_PROBLEM STATEMENT_.
In the data below, find the line containing "on the result ports is well formed (R24, R26).", then set down that line and every later line up to and including the line containing "match exec (.snapApply r) t with", exactly.

Dataset excerpts
================================

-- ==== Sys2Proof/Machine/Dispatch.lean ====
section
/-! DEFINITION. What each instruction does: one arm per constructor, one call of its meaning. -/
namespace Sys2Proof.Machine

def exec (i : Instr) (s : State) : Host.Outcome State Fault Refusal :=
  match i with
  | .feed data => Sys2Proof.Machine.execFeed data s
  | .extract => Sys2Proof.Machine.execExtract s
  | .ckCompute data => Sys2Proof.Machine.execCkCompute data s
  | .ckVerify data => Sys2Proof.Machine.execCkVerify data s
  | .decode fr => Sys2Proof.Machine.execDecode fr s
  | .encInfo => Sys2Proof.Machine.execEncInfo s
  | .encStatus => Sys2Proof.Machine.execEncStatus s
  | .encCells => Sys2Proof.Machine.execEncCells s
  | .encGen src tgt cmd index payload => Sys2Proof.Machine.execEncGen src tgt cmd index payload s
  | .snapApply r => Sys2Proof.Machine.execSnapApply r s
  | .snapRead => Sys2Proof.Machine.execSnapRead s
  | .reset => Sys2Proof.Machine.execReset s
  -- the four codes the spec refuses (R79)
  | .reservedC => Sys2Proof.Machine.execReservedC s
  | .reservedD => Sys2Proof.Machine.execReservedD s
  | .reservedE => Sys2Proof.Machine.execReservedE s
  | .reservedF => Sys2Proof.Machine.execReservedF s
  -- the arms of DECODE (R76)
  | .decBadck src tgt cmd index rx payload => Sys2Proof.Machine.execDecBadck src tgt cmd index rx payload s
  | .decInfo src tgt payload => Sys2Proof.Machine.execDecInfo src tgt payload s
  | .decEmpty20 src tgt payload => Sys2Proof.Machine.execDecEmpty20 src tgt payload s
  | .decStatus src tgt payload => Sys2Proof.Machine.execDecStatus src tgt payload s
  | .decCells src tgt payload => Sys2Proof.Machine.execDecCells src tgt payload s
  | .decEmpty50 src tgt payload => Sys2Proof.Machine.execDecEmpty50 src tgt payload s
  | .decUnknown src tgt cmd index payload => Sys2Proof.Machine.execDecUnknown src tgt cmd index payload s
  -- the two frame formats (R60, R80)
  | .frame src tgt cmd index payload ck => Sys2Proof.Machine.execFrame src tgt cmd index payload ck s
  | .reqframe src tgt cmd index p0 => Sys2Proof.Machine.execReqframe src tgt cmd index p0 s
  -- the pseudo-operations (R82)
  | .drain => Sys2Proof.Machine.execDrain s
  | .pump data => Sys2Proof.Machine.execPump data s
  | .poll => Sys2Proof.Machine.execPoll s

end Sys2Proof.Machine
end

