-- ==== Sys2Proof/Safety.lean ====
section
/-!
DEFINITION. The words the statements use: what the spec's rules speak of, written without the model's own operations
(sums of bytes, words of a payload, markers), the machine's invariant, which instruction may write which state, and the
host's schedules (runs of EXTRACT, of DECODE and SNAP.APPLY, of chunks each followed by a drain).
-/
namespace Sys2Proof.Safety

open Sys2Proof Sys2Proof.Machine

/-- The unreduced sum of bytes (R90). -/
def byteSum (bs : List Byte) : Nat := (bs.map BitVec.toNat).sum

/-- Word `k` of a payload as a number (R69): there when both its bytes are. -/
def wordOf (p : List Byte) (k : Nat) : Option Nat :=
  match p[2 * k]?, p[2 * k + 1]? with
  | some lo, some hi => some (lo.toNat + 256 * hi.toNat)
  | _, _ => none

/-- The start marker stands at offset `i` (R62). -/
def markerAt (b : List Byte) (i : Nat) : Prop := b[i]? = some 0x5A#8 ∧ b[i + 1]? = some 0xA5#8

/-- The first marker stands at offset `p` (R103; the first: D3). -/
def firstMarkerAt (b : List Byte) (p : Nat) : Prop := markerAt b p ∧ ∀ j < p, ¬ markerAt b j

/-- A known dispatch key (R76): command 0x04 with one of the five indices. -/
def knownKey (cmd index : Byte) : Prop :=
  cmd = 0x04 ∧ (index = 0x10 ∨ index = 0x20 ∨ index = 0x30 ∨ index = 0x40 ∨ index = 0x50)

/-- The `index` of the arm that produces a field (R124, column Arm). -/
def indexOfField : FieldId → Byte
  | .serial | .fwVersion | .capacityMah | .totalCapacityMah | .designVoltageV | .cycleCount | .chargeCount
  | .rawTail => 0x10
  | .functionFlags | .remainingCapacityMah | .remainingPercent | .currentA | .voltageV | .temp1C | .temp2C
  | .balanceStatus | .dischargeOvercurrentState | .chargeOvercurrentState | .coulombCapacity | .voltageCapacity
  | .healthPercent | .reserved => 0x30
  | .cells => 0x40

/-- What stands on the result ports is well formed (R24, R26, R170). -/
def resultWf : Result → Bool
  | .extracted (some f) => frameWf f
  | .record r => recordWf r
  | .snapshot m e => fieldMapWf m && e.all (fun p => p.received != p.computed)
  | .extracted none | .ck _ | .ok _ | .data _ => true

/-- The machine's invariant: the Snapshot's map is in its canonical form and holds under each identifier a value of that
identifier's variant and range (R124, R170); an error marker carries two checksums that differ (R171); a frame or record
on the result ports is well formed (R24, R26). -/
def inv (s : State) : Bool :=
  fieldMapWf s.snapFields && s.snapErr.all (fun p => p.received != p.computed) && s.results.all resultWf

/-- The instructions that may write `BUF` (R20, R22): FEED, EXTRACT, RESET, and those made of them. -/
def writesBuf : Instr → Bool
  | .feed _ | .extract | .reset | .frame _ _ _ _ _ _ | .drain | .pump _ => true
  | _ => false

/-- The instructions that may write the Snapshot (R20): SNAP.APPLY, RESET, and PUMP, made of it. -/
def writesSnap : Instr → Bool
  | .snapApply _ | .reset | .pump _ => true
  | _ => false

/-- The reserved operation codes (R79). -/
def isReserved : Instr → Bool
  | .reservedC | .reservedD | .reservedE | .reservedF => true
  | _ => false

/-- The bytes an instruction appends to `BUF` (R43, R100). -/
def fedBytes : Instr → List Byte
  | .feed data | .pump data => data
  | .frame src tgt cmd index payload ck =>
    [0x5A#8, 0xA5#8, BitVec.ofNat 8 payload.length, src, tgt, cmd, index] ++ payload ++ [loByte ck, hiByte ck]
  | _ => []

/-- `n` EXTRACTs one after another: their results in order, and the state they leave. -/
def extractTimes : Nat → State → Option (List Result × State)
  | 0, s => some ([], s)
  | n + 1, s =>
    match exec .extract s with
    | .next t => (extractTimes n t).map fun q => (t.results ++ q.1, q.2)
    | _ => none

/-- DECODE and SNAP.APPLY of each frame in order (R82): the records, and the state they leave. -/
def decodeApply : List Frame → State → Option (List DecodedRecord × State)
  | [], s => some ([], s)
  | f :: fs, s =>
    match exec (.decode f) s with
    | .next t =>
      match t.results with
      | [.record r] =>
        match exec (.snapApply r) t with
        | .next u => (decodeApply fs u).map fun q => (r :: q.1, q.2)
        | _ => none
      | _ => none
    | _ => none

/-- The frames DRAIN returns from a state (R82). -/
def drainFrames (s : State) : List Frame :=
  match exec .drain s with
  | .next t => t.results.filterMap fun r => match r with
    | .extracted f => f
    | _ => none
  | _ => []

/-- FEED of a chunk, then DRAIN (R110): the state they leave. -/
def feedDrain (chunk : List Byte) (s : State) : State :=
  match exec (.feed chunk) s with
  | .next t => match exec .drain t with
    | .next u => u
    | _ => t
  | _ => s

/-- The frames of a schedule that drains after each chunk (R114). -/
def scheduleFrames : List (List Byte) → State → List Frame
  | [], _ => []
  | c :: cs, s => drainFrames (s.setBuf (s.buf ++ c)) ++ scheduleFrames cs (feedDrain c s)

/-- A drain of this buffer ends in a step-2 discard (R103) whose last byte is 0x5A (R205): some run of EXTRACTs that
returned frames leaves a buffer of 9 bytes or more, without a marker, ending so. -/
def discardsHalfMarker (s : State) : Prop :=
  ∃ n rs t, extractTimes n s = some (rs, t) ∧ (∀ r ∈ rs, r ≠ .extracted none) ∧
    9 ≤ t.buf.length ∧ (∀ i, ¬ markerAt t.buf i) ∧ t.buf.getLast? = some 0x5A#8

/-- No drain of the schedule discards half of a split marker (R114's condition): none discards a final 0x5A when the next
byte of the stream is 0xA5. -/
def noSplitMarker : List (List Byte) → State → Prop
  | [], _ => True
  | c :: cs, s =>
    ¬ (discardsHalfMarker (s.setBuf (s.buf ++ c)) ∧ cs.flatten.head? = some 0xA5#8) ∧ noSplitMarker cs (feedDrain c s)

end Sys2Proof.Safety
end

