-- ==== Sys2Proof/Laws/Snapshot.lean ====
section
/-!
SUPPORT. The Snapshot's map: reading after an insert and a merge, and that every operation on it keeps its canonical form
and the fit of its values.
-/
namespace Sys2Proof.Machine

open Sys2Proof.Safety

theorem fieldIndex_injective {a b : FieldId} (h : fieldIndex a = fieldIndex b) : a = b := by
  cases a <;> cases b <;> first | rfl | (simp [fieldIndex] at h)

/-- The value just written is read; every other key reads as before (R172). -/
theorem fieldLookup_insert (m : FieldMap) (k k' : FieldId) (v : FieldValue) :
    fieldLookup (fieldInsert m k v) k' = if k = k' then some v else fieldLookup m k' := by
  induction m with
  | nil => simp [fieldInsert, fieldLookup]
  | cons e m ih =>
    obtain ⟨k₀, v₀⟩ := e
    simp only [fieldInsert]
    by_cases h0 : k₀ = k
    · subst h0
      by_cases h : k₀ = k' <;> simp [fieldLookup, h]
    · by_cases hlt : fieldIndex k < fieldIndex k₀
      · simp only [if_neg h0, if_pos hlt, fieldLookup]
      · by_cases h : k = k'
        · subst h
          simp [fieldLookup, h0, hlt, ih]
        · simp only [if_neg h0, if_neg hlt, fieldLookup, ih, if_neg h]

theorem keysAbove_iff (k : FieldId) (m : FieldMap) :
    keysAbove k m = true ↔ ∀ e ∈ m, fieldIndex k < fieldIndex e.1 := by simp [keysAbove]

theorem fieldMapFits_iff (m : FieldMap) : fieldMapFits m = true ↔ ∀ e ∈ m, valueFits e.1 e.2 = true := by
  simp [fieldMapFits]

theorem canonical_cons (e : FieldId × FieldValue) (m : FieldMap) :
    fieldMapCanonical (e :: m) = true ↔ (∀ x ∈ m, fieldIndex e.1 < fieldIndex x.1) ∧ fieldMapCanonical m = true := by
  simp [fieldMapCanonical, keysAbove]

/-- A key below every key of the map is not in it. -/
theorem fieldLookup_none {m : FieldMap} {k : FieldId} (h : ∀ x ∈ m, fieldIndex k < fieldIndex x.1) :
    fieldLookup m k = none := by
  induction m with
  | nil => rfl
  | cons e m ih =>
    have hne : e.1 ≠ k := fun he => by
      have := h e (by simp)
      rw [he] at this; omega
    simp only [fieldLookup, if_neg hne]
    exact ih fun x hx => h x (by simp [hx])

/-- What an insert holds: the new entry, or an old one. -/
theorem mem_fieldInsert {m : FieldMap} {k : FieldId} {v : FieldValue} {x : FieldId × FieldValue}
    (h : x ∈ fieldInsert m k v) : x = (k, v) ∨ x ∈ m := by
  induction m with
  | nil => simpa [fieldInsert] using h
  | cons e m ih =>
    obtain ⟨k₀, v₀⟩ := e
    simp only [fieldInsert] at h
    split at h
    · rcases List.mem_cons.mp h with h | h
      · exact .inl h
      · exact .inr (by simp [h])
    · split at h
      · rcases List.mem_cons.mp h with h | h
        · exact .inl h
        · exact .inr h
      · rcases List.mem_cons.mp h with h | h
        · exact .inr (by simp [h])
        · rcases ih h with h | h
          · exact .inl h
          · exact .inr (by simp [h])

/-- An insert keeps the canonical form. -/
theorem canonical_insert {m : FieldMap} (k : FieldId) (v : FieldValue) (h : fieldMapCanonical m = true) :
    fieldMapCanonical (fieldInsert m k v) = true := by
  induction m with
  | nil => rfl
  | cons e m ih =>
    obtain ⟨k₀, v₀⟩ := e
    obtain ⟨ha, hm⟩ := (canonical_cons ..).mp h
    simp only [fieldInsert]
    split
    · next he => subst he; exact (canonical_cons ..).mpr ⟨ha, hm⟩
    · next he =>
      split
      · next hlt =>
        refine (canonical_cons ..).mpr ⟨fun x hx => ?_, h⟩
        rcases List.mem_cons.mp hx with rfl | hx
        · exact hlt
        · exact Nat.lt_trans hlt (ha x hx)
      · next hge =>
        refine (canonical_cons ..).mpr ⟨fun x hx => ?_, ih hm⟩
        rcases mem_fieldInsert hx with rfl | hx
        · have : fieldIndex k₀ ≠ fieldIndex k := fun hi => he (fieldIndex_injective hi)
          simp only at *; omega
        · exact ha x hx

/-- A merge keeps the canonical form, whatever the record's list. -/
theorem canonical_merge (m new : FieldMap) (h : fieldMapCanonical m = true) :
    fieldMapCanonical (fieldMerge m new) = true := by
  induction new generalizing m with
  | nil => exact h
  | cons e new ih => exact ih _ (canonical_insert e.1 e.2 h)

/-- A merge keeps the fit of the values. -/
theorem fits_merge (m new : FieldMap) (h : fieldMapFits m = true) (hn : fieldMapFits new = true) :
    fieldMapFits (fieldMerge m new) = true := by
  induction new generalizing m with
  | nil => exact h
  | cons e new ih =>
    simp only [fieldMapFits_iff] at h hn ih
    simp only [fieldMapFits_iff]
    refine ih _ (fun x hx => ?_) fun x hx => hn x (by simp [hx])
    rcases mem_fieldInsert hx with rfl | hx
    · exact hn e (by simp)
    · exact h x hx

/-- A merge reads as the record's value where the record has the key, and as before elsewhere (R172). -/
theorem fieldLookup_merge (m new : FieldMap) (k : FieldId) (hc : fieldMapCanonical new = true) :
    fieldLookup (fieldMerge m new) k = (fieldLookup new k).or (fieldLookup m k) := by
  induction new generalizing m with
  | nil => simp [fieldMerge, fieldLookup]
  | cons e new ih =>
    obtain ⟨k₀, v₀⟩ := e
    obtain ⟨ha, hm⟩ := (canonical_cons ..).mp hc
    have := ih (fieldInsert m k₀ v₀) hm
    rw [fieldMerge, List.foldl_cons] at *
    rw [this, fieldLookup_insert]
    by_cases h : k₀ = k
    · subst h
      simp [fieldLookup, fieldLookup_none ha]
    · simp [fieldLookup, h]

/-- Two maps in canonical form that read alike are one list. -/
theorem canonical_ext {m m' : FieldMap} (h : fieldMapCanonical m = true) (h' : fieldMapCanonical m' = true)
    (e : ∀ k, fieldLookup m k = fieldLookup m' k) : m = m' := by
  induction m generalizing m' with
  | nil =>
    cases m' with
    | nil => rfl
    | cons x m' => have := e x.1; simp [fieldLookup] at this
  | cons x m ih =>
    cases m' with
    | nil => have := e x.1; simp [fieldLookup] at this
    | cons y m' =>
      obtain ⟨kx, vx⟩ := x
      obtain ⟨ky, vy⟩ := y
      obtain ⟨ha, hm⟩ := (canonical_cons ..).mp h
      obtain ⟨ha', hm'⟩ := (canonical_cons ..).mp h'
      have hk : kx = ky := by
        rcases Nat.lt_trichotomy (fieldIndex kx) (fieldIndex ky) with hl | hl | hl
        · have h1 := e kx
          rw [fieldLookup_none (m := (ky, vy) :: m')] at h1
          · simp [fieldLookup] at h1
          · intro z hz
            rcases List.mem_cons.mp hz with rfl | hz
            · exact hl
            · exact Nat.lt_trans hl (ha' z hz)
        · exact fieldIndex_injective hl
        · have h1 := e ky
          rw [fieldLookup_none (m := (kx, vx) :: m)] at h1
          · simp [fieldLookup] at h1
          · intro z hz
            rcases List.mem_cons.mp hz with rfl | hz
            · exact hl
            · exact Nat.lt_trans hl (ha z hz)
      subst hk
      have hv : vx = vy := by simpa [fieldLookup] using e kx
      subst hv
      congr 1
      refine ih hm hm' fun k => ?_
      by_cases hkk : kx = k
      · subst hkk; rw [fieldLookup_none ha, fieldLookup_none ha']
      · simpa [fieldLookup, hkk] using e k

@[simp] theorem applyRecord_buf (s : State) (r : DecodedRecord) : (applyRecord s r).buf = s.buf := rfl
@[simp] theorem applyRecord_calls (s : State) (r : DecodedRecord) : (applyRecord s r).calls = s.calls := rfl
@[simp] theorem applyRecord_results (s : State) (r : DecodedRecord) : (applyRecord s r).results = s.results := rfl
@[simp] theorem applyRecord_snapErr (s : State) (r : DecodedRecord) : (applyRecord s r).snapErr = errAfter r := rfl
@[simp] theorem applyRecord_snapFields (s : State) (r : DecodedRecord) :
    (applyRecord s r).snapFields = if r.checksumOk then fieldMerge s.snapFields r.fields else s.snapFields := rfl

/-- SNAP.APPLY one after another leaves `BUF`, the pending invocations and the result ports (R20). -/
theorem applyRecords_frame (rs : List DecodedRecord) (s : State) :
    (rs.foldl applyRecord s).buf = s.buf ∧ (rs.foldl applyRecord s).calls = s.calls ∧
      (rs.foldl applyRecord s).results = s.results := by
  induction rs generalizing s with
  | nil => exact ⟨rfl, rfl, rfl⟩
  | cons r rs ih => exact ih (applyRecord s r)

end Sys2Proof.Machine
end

================================

_YOUR SOLUTION_.
on the result ports is well formed (R24, R26). -/
def inv (s : State) : Bool :=
  fieldMapWf s.snapFields && s.snapErr.all (fun p => p.received != p.computed) && s.results.all resultWf

/-- The instructions that may write `BUF` (R20, R22): FEED, EXTRACT, RESET, and those made of them. -/
def writesBuf : Instr → Bool
  | .feed _ | .extract | .reset | .frame _ _ _ _ _ _ | .drain | .pump _ => true
  | _ => false

/-- The instructions that may write the Snapshot (R20): SNAP.APPLY, RESET, and PUMP, made of it. -/
def writesSnap : Instr → Bool
  | .snapApply _ | .reset | .pump _ => true
  | _ => false

/-- The reserved operation codes (R79). -/
def isReserved : Instr → Bool
  | .reservedC | .reservedD | .reservedE | .reservedF => true
  | _ => false

/-- The bytes an instruction appends to `BUF` (R43, R100). -/
def fedBytes : Instr → List Byte
  | .feed data | .pump data => data
  | .frame src tgt cmd index payload ck =>
    [0x5A#8, 0xA5#8, BitVec.ofNat 8 payload.length, src, tgt, cmd, index] ++ payload ++ [loByte ck, hiByte ck]
  | _ => []

/-- `n` EXTRACTs one after another: their results in order, and the state they leave. -/
def extractTimes : Nat → State → Option (List Result × State)
  | 0, s => some ([], s)
  | n + 1, s =>
    match exec .extract s with
    | .next t => (extractTimes n t).map fun q => (t.results ++ q.1, q.2)
    | _ => none

/-- DECODE and SNAP.APPLY of each frame in order (R82): the records, and the state they leave. -/
def decodeApply : List Frame → State → Option (List DecodedRecord × State)
  | [], s => some ([], s)
  | f :: fs, s =>
    match exec (.decode f) s with
    | .next t =>
      match t.results with
      | [.record r] =>
        match exec (.snapApply r) t with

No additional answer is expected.